Applies reaction smirks and returns product. If returned as a PLAMS molecule, thismolecule.properties.orig_atoms is a list of indices of atoms that have not been changed (which can for example be used partially optimize new atoms only with the freeze keyword)

Parameters:
  • mol (Molecule or rdkit.Chem.Mol) – molecule to be modified

  • reactions_smarts (str) – Reactions smarts to be applied to molecule

  • complete (bool or float (value between 0 and 1)) – Apply reaction until no further changes occur or given fraction of reaction centers have been modified

  • forcefield (str) – Specify ‘uff’ or ‘mmff’ to apply forcefield based geometry optimization of product structures.

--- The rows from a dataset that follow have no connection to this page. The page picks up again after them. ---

-- ==== Sys2Proof/Laws/Memory.lean ====
section
/-! SUPPORT. The packet buffer: read after write, and every memory operation keeps the canonical form. -/

namespace Sys2Proof.Machine

@[simp] theorem Memory.read_nil (a : Nat) : Memory.read [] a = 0#8 := rfl

theorem Memory.read_erase_same (m : Memory) (a : Nat) : Memory.read (Memory.erase m a) a = 0#8 := by
  induction m with
  | nil => rfl
  | cons kv rest ih =>
    obtain ⟨k, v⟩ := kv
    by_cases h : k = a <;> simp [Memory.erase, Memory.read, h, ih]

theorem Memory.read_erase_other (m : Memory) {a b : Nat} (h : b ≠ a) :
    Memory.read (Memory.erase m a) b = Memory.read m b := by
  induction m with
  | nil => rfl
  | cons kv rest ih =>
    obtain ⟨k, v⟩ := kv
    by_cases hk : k = a
    · have hb : ¬ k = b := fun e => h (e ▸ hk)
      have hab : ¬ a = b := fun e => h e.symm
      simp [Memory.erase, Memory.read, hk, hab, ih]
    · by_cases hb : k = b
      · subst hb
        simp [Memory.erase, Memory.read, hk]
      · simp [Memory.erase, Memory.read, hk, hb, ih]

theorem Memory.read_insert_other (m : Memory) {a b : Nat} (x : Byte) (h : b ≠ a) :
    Memory.read (Memory.insert m a x) b = Memory.read m b := by
  have hab : ¬ a = b := fun e => h e.symm
  induction m with
  | nil => simp [Memory.insert, Memory.read, hab]
  | cons kv rest ih =>
    obtain ⟨k, v⟩ := kv
    by_cases hk : a < k
    · simp [Memory.insert, Memory.read, hk, hab]
    · by_cases hb : k = b
      · subst hb
        simp [Memory.insert, Memory.read, hk]
      · simp [Memory.insert, Memory.read, hk, hb, ih]

theorem Memory.read_insert_erase_same (m : Memory) (a : Nat) (x : Byte) :
    Memory.read (Memory.insert (Memory.erase m a) a x) a = x := by
  induction m with
  | nil => simp [Memory.erase, Memory.insert, Memory.read]
  | cons kv rest ih =>
    obtain ⟨k, v⟩ := kv
    by_cases hk : k = a
    · simpa [Memory.erase, hk] using ih
    · by_cases hlt : a < k <;> simp [Memory.erase, Memory.insert, Memory.read, hk, hlt, ih]

/-- Reading the byte just written gives the value written. -/
@[simp] theorem Memory.read_write_same (m : Memory) (a : Nat) (x : Byte) :
    Memory.read (Memory.write m a x) a = x := by
  unfold Memory.write
  split
  · next h => rw [Memory.read_erase_same, h]; rfl
  · exact Memory.read_insert_erase_same m a x

/-- A write leaves every other byte alone. -/
theorem Memory.read_write_other (m : Memory) {a b : Nat} (x : Byte) (h : b ≠ a) :
    Memory.read (Memory.write m a x) b = Memory.read m b := by
  unfold Memory.write
  split
  · exact Memory.read_erase_other m h
  · rw [Memory.read_insert_other _ x h, Memory.read_erase_other m h]

theorem Memory.read_write (m : Memory) (a b : Nat) (x : Byte) :
    Memory.read (Memory.write m a x) b = if b = a then x else Memory.read m b := by
  split
  · next h => rw [h, Memory.read_write_same]
  · next h => exact Memory.read_write_other m x h

/-- The cleared buffer reads 0 at its five bytes, and as before elsewhere. -/
theorem read_clearPacket (m : Memory) (a : Nat) :
    Memory.read (clearPacket m) a = if a < 5 then 0#8 else Memory.read m a := by
  unfold clearPacket
  simp only [Memory.read_write]
  split_ifs <;> first | rfl | omega

theorem Memory.wfFrom_mono {lo lo' : Nat} {m : Memory} (h : lo ≤ lo') (hm : Memory.wfFrom lo' m = true) :
    Memory.wfFrom lo m = true := by
  cases m with
  | nil => rfl
  | cons kv rest =>
    simp only [Memory.wfFrom, Bool.and_eq_true, decide_eq_true_eq] at hm ⊢
    exact ⟨⟨⟨h.trans hm.1.1.1, hm.1.1.2⟩, hm.1.2⟩, hm.2⟩

theorem Memory.wfFrom_erase {lo : Nat} {m : Memory} (a : Nat) (h : Memory.wfFrom lo m = true) :
    Memory.wfFrom lo (Memory.erase m a) = true := by
  induction m generalizing lo with
  | nil => rfl
  | cons kv rest ih =>
    obtain ⟨k, v⟩ := kv
    simp only [Memory.wfFrom, Bool.and_eq_true, decide_eq_true_eq] at h
    by_cases hk : k = a
    · simpa [Memory.erase, hk] using Memory.wfFrom_mono (by omega) (ih h.2)
    · simp only [Memory.erase, hk, if_false, Memory.wfFrom, Bool.and_eq_true, decide_eq_true_eq]
      exact ⟨h.1, ih h.2⟩

theorem Memory.wfFrom_insert_erase {lo : Nat} {m : Memory} {a : Nat} {x : Byte} (hlo : lo ≤ a) (ha : a < 5)
    (hx : x ≠ Memory.unlisted a) (h : Memory.wfFrom lo m = true) :
    Memory.wfFrom lo (Memory.insert (Memory.erase m a) a x) = true := by
  induction m generalizing lo with
  | nil => simp [Memory.erase, Memory.insert, Memory.wfFrom, hlo, ha, hx]
  | cons kv rest ih =>
    obtain ⟨k, v⟩ := kv
    have h' := h
    simp only [Memory.wfFrom, Bool.and_eq_true, decide_eq_true_eq] at h
    by_cases hk : k = a
    · subst hk
      simpa [Memory.erase] using ih hlo (Memory.wfFrom_mono (by omega) h.2)
    · by_cases hlt : a < k
      · simp only [Memory.erase, hk, if_false, Memory.insert, hlt, if_true, Memory.wfFrom, Bool.and_eq_true,
          decide_eq_true_eq]
        exact ⟨⟨⟨hlo, ha⟩, hx⟩, ⟨⟨by omega, h.1.1.2⟩, h.1.2⟩, Memory.wfFrom_erase a h.2⟩
      · simp only [Memory.erase, hk, if_false, Memory.insert, hlt, Memory.wfFrom, Bool.and_eq_true,
          decide_eq_true_eq]
        exact ⟨h.1, ih (by omega) h.2⟩

/-- A write to an existing address keeps the canonical form. -/
theorem Memory.wf_write {m : Memory} {a : Nat} (x : Byte) (ha : a < 5) (h : Memory.wf m = true) :
    Memory.wf (Memory.write m a x) = true := by
  unfold Memory.write Memory.wf
  split
  · exact Memory.wfFrom_erase a h
  · next hx => exact Memory.wfFrom_insert_erase (Nat.zero_le a) ha hx h

/-- Clearing the buffer keeps the canonical form. -/
theorem wf_clearPacket {m : Memory} (h : Memory.wf m = true) : Memory.wf (clearPacket m) = true :=
  Memory.wf_write _ (by decide) (Memory.wf_write _ (by decide) (Memory.wf_write _ (by decide)
    (Memory.wf_write _ (by decide) (Memory.wf_write _ (by decide) h))))

theorem Memory.read_below {lo a : Nat} {m : Memory} (h : Memory.wfFrom lo m = true) (ha : a < lo) :
    Memory.read m a = 0#8 := by
  induction m generalizing lo with
  | nil => rfl
  | cons kv rest ih =>
    obtain ⟨k, v⟩ := kv
    simp only [Memory.wfFrom, Bool.and_eq_true, decide_eq_true_eq] at h
    have hk : ¬ k = a := by omega
    simpa [Memory.read, hk] using ih h.2 (by omega)

theorem Memory.eq_of_reads {lo : Nat} {m m' : Memory} (h : Memory.wfFrom lo m = true)
    (h' : Memory.wfFrom lo m' = true) (hr : ∀ a, Memory.read m a = Memory.read m' a) : m = m' := by
  induction m generalizing lo m' with
  | nil =>
    cases m' with
    | nil => rfl
    | cons kv rest =>
      obtain ⟨k, v⟩ := kv
      simp only [Memory.wfFrom, Bool.and_eq_true, decide_eq_true_eq] at h'
      have := hr k
      simp only [Memory.read, if_true] at this
      exact absurd this.symm h'.1.2
  | cons kv rest ih =>
    obtain ⟨k, v⟩ := kv
    simp only [Memory.wfFrom, Bool.and_eq_true, decide_eq_true_eq] at h
    cases m' with
    | nil =>
      have := hr k
      simp only [Memory.read, if_true] at this
      exact absurd this h.1.2
    | cons kv' rest' =>
      obtain ⟨k', v'⟩ := kv'
      simp only [Memory.wfFrom, Bool.and_eq_true, decide_eq_true_eq] at h'
      have key : k = k' := by
        rcases Nat.lt_trichotomy k k' with hlt | heq | hgt
        · have h1 := hr k
          have hk : ¬ k' = k := by omega
          simp only [Memory.read, if_true, hk, if_false, Memory.read_below h'.2 (show k < k' + 1 by omega)] at h1
          exact absurd h1 h.1.2
        · exact heq
        · have h1 := hr k'
          have hk : ¬ k = k' := by omega
          simp only [Memory.read, if_true, hk, if_false, Memory.read_below h.2 (show k' < k + 1 by omega)] at h1
          exact absurd h1.symm h'.1.2
      subst key
      have hv : v = v' := by simpa [Memory.read] using hr k
      subst hv
      refine congrArg _ (ih h.2 h'.2 fun a => ?_)
      by_cases ha : k = a
      · subst ha
        rw [Memory.read_below h.2 (Nat.lt_succ_self k), Memory.read_below h'.2 (Nat.lt_succ_self k)]
      · simpa [Memory.read, ha] using hr a

/-- In canonical form, equal contents are equal data. -/
theorem Memory.ext_of_wf {m m' : Memory} (h : Memory.wf m = true) (h' : Memory.wf m' = true)
    (hr : ∀ a, Memory.read m a = Memory.read m' a) : m = m' := Memory.eq_of_reads h h' hr

/-- `MemRead` answers exactly at the five addresses, with the byte there. -/
theorem memRead_eq_some_iff (m : Memory) (i : Nat) (v : Byte) :
    memRead m i = some v ↔ i < 5 ∧ v = Memory.read m i := by
  unfold memRead
  split
  · next h => exact ⟨fun e => ⟨h, (Option.some.inj e).symm⟩, fun e => by rw [e.2]⟩
  · next h => exact ⟨fun e => (nomatch e), fun e => absurd e.1 h⟩

/-- `MemWrite` answers exactly at the five addresses, with the byte written there. -/
theorem memWrite_eq_some_iff (m m' : Memory) (i : Nat) (v : Byte) :
    memWrite m i v = some m' ↔ i < 5 ∧ m' = Memory.write m i v := by
  unfold memWrite
  split
  · next h => exact ⟨fun e => ⟨h, (Option.some.inj e).symm⟩, fun e => by rw [e.2]⟩
  · next h => exact ⟨fun e => (nomatch e), fun e => absurd e.1 h⟩

end Sys2Proof.Machine
end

  • return_rdmol (bool) – return a RDKit molecule if true, otherwise a PLAMS molecule

Returns:

(product molecule, list of unchanged atoms)

Return type:

(Molecule, list of int)

apply_template(mol, template)[source]

Modifies bond orders in PLAMS molecule according template smiles structure.

Parameters:
  • mol (Molecule or rdkit.Chem.Mol) – molecule to be modified

  • template (str) – smiles string defining the correct chemical structure

Returns:

Molecule with correct chemical structure and provided 3D coordinates

Return type:

Molecule

get_backbone_atoms(mol)[source]

Return a list of atom indices corresponding to the backbone atoms in a peptide molecule. This function assumes PDB information in properties.pdb_info of each atom, which is the case if the molecule is generated with the “readpdb” or “from_sequence” functions.

Parameters:

mol (Molecule or rdkit.Chem.Mol) – a peptide molecule

Returns:

a list of atom indices

Return type:

list

modify_atom(mol, idx, element)[source]

Change atom “idx” in molecule “mol” to “element” and add or remove hydrogens accordingly

Parameters:
  • mol (Molecule or rdkit.Chem.Mol) – molecule to be modified

  • idx (int) – index of the atom to be modified

  • element (str) –

Returns:

Molecule with new element and possibly added or removed hydrogens

Return type:

Molecule

to_rdmol(plams_mol, sanitize=True, properties=True, assignChirality=False)[source]

Translate a PLAMS molecule into an RDKit molecule type. PLAMS Molecule, Atom or Bond properties are pickled if they are neither booleans, floats, integers, floats nor strings, the resulting property names are appended with ‘_pickled’.

Parameters:
  • plams_mol (Molecule) – A PLAMS molecule

  • sanitize (bool) – Kekulize, check valencies, set aromaticity, conjugation and hybridization

  • properties (bool) – If all Molecule, Atom and Bond properties should be converted from PLAMS to RDKit format.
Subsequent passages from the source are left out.